Cali Green Turf Inspires at South Park Career Day
Taking Time to Connect with Kids
True passion at work is never about the money. It’s not about the title or the corner office or material success. While money and status can make life more comfortable, when all is said and done, true passion is always about the heart.
That was the message that Cali Green Life Founder and CEO Edi Santos wanted to impart to South Park Elementary School children at a recent Career Day. The school in South Central Los Angeles, just blocks away from where Edi grew up, makes an annual event out of inviting success stories into the classroom.
Firefighters, police officers, entrepreneurs, bankers, lawyers—men and women of all different backgrounds and career paths—encourage children to stay in school and grow up to be successful. It’s an important message in a neighborhood where 69.4% of adults have never finished high school.
But it’s the word “successful” that Edi encouraged kids to really think about.
During South Park Principal Dennis Schaffer’s morning welcome, he told Career Day guests that many of the kids were prepared to ask questions. He also said that the most common question would likely be, “How much do you make?” That, he said, was their idea of success.
It’s a normal question and understandable concept. Money matters, especially to kids in low income households who watch their parents work multiple jobs to barely scrape by. Money offers a way out and a sense of security and stability. But it’s not the only thing, and that’s what Edi wanted to share with the children.
They would need to stay in school, get an education, eventually find work and to pay the bills. But making money to pay bills, he told them, would not be enough to drive them to succeed in the long term.
Real motivation would have to come from within, from a very human place.
“I believe that every person wants to help,” he shared with third graders in a bilingual classroom setting. “When you help a woman who has fallen, or a dog that has been hit by a car, or help a friend, or share an ice cream, it is an expression of love. You care about something. When you (help), you get a lot back in return.”
As he shared his own story—growing up with a single mom who got pregnant when she was only 15, living on food stamps and welfare and struggling as a family to make ends meet, then joining the Marine Corps fresh out of high school with a deep desire to serve others and ultimately pursuing a Bachelor’s degree and an MBA—he forged sparks of understanding and connection with the students and their teachers.

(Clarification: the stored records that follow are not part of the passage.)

/-! ## States that agree from `pos` on -/

/-- `t` has the cursor's `pos`, `used` and `eos`, the byte-serial register and the stream from `pos` on of `s`. Neither `cur`, nor
the bytes before `pos`, nor the answers given are compared. -/
structure State.SameAhead (s t : State) : Prop where
  pos : t.pos = s.pos
  used : t.used = s.used
  eos : t.eos = s.eos
  serial : t.serial = s.serial
  read : ∀ a, s.pos ≤ a → t.src.read a = s.src.read a

section
variable {s t : State} (h : s.SameAhead t)
include h

theorem State.SameAhead.boundary (hs : s.Boundary) : t.Boundary := ⟨h.used.trans hs.used, h.serial.trans hs.serial⟩

theorem State.SameAhead.read_add (k : Nat) : t.src.read (t.pos + k) = s.src.read (s.pos + k) := by
  rw [h.pos, h.read _ (Nat.le_add_right _ _)]

theorem State.SameAhead.noByte (hs : s.eos = true ∨ s.src.read s.pos = none) : t.eos = true ∨ t.src.read t.pos = none := by
  rwa [h.eos, show t.src.read t.pos = s.src.read s.pos from h.read_add 0]

theorem State.SameAhead.ready {bs : List Byte} (hs : s.Ready bs) : t.Ready bs :=
  ⟨h.boundary hs.boundary, h.eos.trans hs.open_, fun k hk => (h.read_add k).trans (hs.holds k hk)⟩

theorem State.SameAhead.window : t.window = s.window := by
  rw [State.window, State.window, h.eos, h.pos, Memory.bytesAt_congr h.read]

theorem State.SameAhead.passed (bs : List Byte) : (s.passed bs).SameAhead (t.passed bs) where
  pos := congrArg (· + bs.length) h.pos
  used := rfl
  eos := h.eos
  serial := h.serial
  read a ha := h.read a (Nat.le_of_add_right_le ha)

theorem State.SameAhead.ended : s.ended.SameAhead t.ended where
  pos := h.pos
  used := h.used
  eos := rfl
  serial := h.serial
  read := h.read

theorem State.SameAhead.answer (r : DecodeResult) : (s.answer r).SameAhead (t.answer r) where
  pos := h.pos
  used := h.used
  eos := h.eos
  serial := h.serial
  read := h.read

end

/-! ## One request -/

/-- The outcome `x` of a request made in `t` gives the one answer that leads from `s` to `s'`, and a state that agrees with `s'`. -/
def AnswersLike (s s' t : State) (x : Host.Outcome State Fault Refusal) : Prop :=
  ∃ t' r, x = .next t' ∧ s'.results = s.results ++ [r] ∧ t'.results = t.results ++ [r] ∧ s'.SameAhead t'

/-- Two ends of a request that agree, with no answer added yet, and the same answer given in both. -/
theorem State.SameAhead.answersLike {s t u v : State} {x : Host.Outcome State Fault Refusal} {r : DecodeResult}
    (h : u.SameAhead v) (hu : u.results = s.results) (hv : v.results = t.results) (hx : x = .next (v.answer r)) :
    AnswersLike s (u.answer r) t x :=
  ⟨_, r, hx, congrArg (· ++ [r]) hu, congrArg (· ++ [r]) hv, h.answer r⟩

theorem retire_answersLike {s s' t : State} {len : Nat} {mk : Nat → Instruction} (hlen : 1 ≤ len) (h : s.SameAhead t)
    (hs : retire len mk s = .next s') : AnswersLike s s' t (retire len mk t) := by
  obtain ⟨hB, ⟨hend, rfl⟩ | ⟨bs, rfl, hr, rfl⟩ | ⟨bs, hne, hlt, hr, hend, rfl⟩⟩ := retire_next hlen hs
  · exact h.ended.answersLike rfl rfl (retire_atEnd len mk (h.boundary hB) (h.noByte hend))
  · exact (h.passed _).answersLike rfl rfl (h.pos ▸ retire_ready mk (h.ready hr) (List.ne_nil_of_length_pos hlen))
  · exact (h.passed _).ended.answersLike rfl rfl (h.pos ▸ retire_cut mk (h.ready hr) hne hlt ((h.read_add _).trans hend))

theorem failAtOpcode_answersLike {s s' t : State} (h : s.SameAhead t) (hs : failAtOpcode s = .next s') :
    AnswersLike s s' t (failAtOpcode t) := by
  obtain ⟨hB, ⟨hend, rfl⟩ | ⟨op, hr, rfl⟩⟩ := failAtOpcode_next hs
  · exact h.ended.answersLike rfl rfl (by simp [failAtOpcode, openRequest_atEnd (h.boundary hB) (h.noByte hend)])
  · exact (h.passed _).answersLike rfl rfl (h.pos ▸ failAtOpcode_ready (h.ready hr))

theorem failAtModrm_answersLike {s s' t : State} (h : s.SameAhead t) (hs : failAtModrm s = .next s') :
    AnswersLike s s' t (failAtModrm t) := by
  obtain ⟨hB, ⟨hend, rfl⟩ | ⟨op, m, hr, rfl⟩ | ⟨op, hr, hend, rfl⟩⟩ := failAtModrm_next hs
  · exact h.ended.answersLike rfl rfl (by simp [failAtModrm, openRequest_atEnd (h.boundary hB) (h.noByte hend)])
  · exact (h.passed _).answersLike rfl rfl (h.pos ▸ failAtModrm_ready (h.ready hr))
  · exact (h.passed _).ended.answersLike rfl rfl (h.pos ▸ failAtModrm_cut (h.ready hr) ((h.read_add 1).trans hend))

If he could rise up from poverty, so could they. If he could build a life of passion and opportunity, a life of giving back to others, so could they. If he could feel fulfilled and motivated each and every day, so could they.
Edi talked about lifelong learning and the importance of an education, the “key” to unlock the doors to a better future. But he also talked about how he grew even in adulthood, evolving in his understanding of how important it is to give back to others and to make the world a better place. He talked about saying goodbye to a financially stable banking career to open Cali Green Life, starting with Cali Green Turf to help others save water during the drought, and ultimately expanding to a four-company solution with eco-friendly paint, solar and water filtration systems.
Then he asked the children what they wanted to be when they grow up and why.
“A chef to make people smile with the good food I make.”
“A police officer to protect people.”
“An actress to tell stories.”
“A teacher to help kids like me learn.”
“A veterinarian to save sick or hurt animals.”
“A singer to give people hope.”
In each of the four classes where Edi spoke, the children understood the underlying message. Not one kid answered, “I want to be such-and-such to get rich.”
As they shared with one another, he encouraged them as they grow older to hold onto those dreams and remember the reasons behind them. He also encouraged them to hold one another accountable, to remind their friends about what they had shared and help one another succeed.
Make sure you can earn a living, he told them. Find out what you have to study to get to where you have to be. Work hard and always do your best. Find your talent. But never, ever lose sight of the bigger picture driving you forward. Because the difference between a job and a career—the difference between making a living and making a life—is the will to tap into what really matters, and make it count.